— Dataset content —

/-- A beacon's offset in HOLDOVER: beyond 100 ns it is slewed out and COARSE is set (R217). -/
def Chip.beaconOffset (c : Chip) (p : Port) (off : Int) : Chip :=
  if c.fState = 4 ∧ c.on FOLIO FOLIO_CTL_BEACON_EN ∧ c.srcLine = some p ∧ 6553600 < off.natAbs then
    (c.modFolio fun x => { x with beacon := -off * fracUnit }).setCoarse
  else c

/-- Time passes by n TPLL cycles (R193), with a beacon's correction at no more than 50 ppm (R217). -/
def Chip.advance (c : Chip) (n : Nat) : Chip :=
  let dt : Int := 4 * n * (2 ^ 56 + c.rate)
  let lim : Int := 4 * n * 2 ^ 56 / 20000
  let mv := max (-lim) (min lim c.folio.beacon)
  c.modFolio fun x => { x with time := ((x.time : Int) + dt + mv).toNat, beacon := x.beacon - mv }

/-- Entry to Nap or Watch records time and RATE (R218), and whether Folio is UNSET (R219), and disarms the outputs (R226). -/
def Chip.folioSleep (c : Chip) : Chip :=
  let c := c.modFolio fun x => { x with sleep := some { time := c.now, rate := c.rate, unset := c.fState == 0, since := c.tpll } }
  c.each quad fun c o => c.modEvo o fun _ => {}

/-- The sleep count: XB cycles of 625/12 ns since entry (R218). -/
def Chip.sleepCount (c : Chip) : Nat :=
  match c.folio.sleep with
  | some r => (c.tpll - r.since) * 192 / 12500
  | none => 0

/-- Wake rebuilds the time and sets STATE, and the levels that end FREE act (R219); `xbFailed`: XB failed during the sleep
(R406). -/
def Chip.folioWake (c : Chip) (xbFailed : Bool) : Chip :=
  match c.folio.sleep with
  | none => c
  | some r =>
    let c := (c.putWide (FOLIO + FOLIO_RATE_RATE.off) 3 (unsigned 48 r.rate)).putB FOLIO FOLIO_STAT_XB_LOST xbFailed
    let n := c.sleepCount
    let c := c.setCoarse.put FOLIO FOLIO_STAT_SRC_OK 0
    let c := c.modFolio fun x => { x with good := 0, bad := 0, slewing := false, hist := [] }
    if 2 ^ 40 < n ∨ xbFailed then
      let c := c.modFolio fun x => { x with time := r.time * fracUnit, first := true }
      (c.put FOLIO FOLIO_STAT_STATE 0).evt FOLIO FOLIO_EVT_UNSET
    else
      let c := c.modFolio fun x => { x with time := (((r.time * fracUnit : Nat) : Int) + 3125 * n * (2 ^ 56 + r.rate) / 12).toNat }
      if r.unset then c.put FOLIO FOLIO_STAT_STATE 0
      else (c.put FOLIO FOLIO_STAT_STATE (if c.get FOLIO FOLIO_CTL_SRC = 0 ∧ c.isTail = false then 1 else 4)).fLevels

/-- Arms output o with the values it holds (R225). -/
def Chip.outArm (c : Chip) (o : Fin 4) : Chip :=
  let b := bk o.val FOLIO
  let start := ofTimeWord (c.wide (b + FOLIO_OUT_START_TIME.off) 6)
  let per := c.wide (b + FOLIO_OUT_PER_PERIOD.off) 3
  let width := c.wide (b + FOLIO_OUT_WIDTH_WIDTH.off) 2
  let soon := c.now + 6553600
  if c.on b FOLIO_OUT_CTL_PERIODIC then
    if per < 65536000 ∨ width < 10 ∨ per < width * 65536 + 655360 then c
    else c.modEvo o fun x => { x with armed := true, periodic := true, start := start, per := per, width := width, next := firstAt start per soon }
  else if width < 10 then c
  else if start < soon then c.evt FOLIO FOLIO_EVT_OUT_LATE
  else c.modEvo o fun x => { x with armed := true, periodic := false, start := start, per := 0, width := width, next := start }

/-- Disarms output o; a pulse in progress completes (R228). -/
def Chip.outStop (c : Chip) (o : Fin 4) : Chip := c.modEvo o fun x => { x with armed := false }

/-- FOLIO's clock has come back: periodic outputs go on at least 100 ns ahead and a passed one-shot is spent (R226). -/
def Chip.outsBack (c : Chip) : Chip :=
  c.each quad fun c o =>
    let e := c.folio.outs[o]
    if e.armed = false then c
    else if e.periodic then c.modEvo o fun x => { x with next := firstAt x.start x.per (max x.next (c.now + 6553600)) }
    else if e.next ≤ c.now then (c.modEvo o fun x => { x with armed := false }).evt FOLIO FOLIO_EVT_OUT_LATE
    else c

/-- The level of ball EVTn (R224): idle while FOLIO is unclocked (R226). -/
def Chip.evtLevel (c : Chip) (o : Fin 4) : Bool := c.on (bk o.val FOLIO) FOLIO_OUT_CTL_POL ^^ (c.folio.outs[o].pulse && c.folioClk)

/-- Takes the oldest stamp of capture input i: its time word, 0 when the queue is empty (R223). -/
def Chip.capTake (c : Chip) (i : Fin 4) : Chip × Nat :=
  match c.folio.caps[i].queue with
  | [] => (c, 0)
  | (t, e) :: l => (c.modCap i fun x => { x with queue := l, edge := e }, timeWord t)

end Sys2Proof.Machine
end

— Your goal —
Look above for the line with "if r.unset then" and the line with "else if start". Retype those two lines and every line between them exactly, adding nothing.

— Result of the exercise —
      if r.unset then c.put FOLIO FOLIO_STAT_STATE 0
      else (c.put FOLIO FOLIO_STAT_STATE (if c.get FOLIO FOLIO_CTL_SRC = 0 ∧ c.isTail = false then 1 else 4)).fLevels

/-- Arms output o with the values it holds (R225). -/
def Chip.outArm (c : Chip) (o : Fin 4) : Chip :=
  let b := bk o.val FOLIO
  let start := ofTimeWord (c.wide (b + FOLIO_OUT_START_TIME.off) 6)
  let per := c.wide (b + FOLIO_OUT_PER_PERIOD.off) 3
  let width := c.wide (b + FOLIO_OUT_WIDTH_WIDTH.off) 2
  let soon := c.now + 6553600
  if c.on b FOLIO_OUT_CTL_PERIODIC then
    if per < 65536000 ∨ width < 10 ∨ per < width * 65536 + 655360 then c
    else c.modEvo o fun x => { x with armed := true, periodic := true, start := start, per := per, width := width, next := firstAt start per soon }
  else if width < 10 then c
  else if start < soon then c.evt FOLIO FOLIO_EVT_OUT_LATE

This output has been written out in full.